■ What you will do
Which lines in the records below contain the word "ExchangeOutcome"? Return each of them.
(Information begins)
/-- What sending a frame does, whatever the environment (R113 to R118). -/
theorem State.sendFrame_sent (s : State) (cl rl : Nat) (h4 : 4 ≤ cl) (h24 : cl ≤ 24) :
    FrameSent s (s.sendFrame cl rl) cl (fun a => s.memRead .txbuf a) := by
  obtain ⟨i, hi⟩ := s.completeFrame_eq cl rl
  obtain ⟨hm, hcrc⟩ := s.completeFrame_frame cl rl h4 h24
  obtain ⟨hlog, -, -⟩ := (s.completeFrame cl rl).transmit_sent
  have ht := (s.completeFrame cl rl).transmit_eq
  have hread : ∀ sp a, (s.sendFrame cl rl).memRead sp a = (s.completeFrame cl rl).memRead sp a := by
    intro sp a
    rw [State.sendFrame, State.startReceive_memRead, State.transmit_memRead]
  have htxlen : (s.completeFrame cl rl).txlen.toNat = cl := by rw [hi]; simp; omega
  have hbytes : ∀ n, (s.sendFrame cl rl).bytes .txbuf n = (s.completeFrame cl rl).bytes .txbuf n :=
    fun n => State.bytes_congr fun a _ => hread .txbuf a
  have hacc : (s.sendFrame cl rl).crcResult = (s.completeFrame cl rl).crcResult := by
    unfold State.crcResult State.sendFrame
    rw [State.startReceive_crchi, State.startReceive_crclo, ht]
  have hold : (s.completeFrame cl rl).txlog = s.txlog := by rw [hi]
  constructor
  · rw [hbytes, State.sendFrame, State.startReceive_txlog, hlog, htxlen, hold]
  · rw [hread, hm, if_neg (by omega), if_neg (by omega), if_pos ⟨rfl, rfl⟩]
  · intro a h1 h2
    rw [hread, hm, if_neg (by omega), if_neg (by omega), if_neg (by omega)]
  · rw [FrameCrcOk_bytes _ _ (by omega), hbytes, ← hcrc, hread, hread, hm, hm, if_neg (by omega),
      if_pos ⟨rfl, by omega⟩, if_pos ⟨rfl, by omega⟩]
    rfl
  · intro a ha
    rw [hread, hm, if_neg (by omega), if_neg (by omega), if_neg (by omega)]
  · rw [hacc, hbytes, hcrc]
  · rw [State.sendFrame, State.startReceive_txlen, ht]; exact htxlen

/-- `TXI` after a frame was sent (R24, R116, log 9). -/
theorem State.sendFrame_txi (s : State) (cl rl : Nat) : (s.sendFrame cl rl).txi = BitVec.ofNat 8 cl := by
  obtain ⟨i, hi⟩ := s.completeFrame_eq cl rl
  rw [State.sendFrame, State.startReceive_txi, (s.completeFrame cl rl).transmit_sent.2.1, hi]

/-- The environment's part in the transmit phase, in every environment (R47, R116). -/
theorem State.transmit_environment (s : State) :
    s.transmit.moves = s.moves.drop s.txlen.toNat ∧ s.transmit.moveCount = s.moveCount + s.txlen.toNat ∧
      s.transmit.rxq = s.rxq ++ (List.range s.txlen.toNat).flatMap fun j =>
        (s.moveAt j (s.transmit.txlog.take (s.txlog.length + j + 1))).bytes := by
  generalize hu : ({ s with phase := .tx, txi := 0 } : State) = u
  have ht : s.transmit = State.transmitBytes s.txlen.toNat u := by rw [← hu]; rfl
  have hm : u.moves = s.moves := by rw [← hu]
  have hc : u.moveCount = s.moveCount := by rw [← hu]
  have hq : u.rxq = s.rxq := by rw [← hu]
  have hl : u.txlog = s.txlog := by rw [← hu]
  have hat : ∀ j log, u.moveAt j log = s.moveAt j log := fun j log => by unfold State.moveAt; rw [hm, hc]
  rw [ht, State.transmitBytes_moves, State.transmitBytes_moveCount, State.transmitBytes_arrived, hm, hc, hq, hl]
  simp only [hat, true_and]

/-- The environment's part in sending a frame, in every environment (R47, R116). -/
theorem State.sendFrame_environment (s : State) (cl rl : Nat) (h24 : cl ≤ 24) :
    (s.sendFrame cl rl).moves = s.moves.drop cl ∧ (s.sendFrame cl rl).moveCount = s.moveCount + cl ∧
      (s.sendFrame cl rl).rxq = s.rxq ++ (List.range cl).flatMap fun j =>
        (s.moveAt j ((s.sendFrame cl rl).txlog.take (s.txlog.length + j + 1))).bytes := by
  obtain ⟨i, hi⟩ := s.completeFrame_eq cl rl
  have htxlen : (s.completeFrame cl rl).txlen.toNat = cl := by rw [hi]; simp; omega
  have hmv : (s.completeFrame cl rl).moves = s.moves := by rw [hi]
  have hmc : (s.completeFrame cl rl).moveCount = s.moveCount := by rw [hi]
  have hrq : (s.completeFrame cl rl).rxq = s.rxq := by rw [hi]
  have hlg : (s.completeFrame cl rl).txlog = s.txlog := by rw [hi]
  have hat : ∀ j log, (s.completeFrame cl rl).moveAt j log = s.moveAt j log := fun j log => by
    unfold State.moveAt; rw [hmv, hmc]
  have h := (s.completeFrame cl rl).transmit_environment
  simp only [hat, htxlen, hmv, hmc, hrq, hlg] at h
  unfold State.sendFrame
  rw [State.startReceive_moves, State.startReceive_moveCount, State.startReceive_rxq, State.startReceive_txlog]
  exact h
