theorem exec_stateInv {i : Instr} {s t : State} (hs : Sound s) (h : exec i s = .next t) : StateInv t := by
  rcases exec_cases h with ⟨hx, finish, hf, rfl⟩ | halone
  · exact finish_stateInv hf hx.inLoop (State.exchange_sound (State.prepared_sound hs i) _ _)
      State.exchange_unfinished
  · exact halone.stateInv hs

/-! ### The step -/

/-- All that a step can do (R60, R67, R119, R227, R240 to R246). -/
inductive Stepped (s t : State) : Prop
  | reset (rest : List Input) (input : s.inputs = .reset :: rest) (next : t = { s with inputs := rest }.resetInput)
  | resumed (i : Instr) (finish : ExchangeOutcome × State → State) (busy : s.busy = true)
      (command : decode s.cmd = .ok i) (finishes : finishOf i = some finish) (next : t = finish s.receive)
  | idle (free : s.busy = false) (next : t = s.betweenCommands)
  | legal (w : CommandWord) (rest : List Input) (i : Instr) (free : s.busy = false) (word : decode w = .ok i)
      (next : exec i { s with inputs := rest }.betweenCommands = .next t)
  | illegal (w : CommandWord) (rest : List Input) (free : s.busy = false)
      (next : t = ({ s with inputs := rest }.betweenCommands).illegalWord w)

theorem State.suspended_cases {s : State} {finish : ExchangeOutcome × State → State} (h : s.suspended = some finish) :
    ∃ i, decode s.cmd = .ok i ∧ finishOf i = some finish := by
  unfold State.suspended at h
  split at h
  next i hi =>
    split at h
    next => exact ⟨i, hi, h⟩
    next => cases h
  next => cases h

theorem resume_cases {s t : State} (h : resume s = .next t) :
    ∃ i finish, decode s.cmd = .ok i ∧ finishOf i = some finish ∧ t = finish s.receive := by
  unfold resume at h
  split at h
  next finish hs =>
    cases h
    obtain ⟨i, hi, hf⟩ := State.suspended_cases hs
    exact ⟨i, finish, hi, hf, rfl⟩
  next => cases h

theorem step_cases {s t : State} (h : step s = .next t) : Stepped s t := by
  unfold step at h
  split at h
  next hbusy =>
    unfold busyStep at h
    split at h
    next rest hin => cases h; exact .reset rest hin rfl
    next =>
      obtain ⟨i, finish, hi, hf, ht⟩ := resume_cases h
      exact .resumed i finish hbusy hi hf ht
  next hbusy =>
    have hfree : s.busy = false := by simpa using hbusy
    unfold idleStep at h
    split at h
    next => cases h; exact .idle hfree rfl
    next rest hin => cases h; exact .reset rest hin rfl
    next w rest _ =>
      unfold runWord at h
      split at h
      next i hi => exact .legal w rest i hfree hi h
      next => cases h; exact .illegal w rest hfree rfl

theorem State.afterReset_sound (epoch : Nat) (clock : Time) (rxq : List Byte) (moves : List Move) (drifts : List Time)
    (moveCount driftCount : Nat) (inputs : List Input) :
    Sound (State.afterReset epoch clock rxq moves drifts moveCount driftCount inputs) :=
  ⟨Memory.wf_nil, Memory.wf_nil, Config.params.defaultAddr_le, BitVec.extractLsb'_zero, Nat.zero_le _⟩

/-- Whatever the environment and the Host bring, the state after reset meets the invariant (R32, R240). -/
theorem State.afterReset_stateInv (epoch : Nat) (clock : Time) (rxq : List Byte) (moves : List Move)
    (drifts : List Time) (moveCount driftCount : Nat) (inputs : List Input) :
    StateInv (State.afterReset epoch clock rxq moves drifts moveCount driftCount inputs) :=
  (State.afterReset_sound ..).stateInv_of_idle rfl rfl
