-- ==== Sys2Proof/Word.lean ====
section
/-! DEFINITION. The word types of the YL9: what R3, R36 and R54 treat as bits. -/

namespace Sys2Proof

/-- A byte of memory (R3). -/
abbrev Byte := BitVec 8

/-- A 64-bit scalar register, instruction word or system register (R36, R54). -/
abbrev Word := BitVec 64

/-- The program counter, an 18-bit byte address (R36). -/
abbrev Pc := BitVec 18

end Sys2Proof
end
(Information ends)
■ Response box
  | resumed (i : Instr) (finish : ExchangeOutcome × State → State) (busy : s.busy = true)
theorem State.suspended_cases {s : State} {finish : ExchangeOutcome × State → State} (h : s.suspended = some finish) :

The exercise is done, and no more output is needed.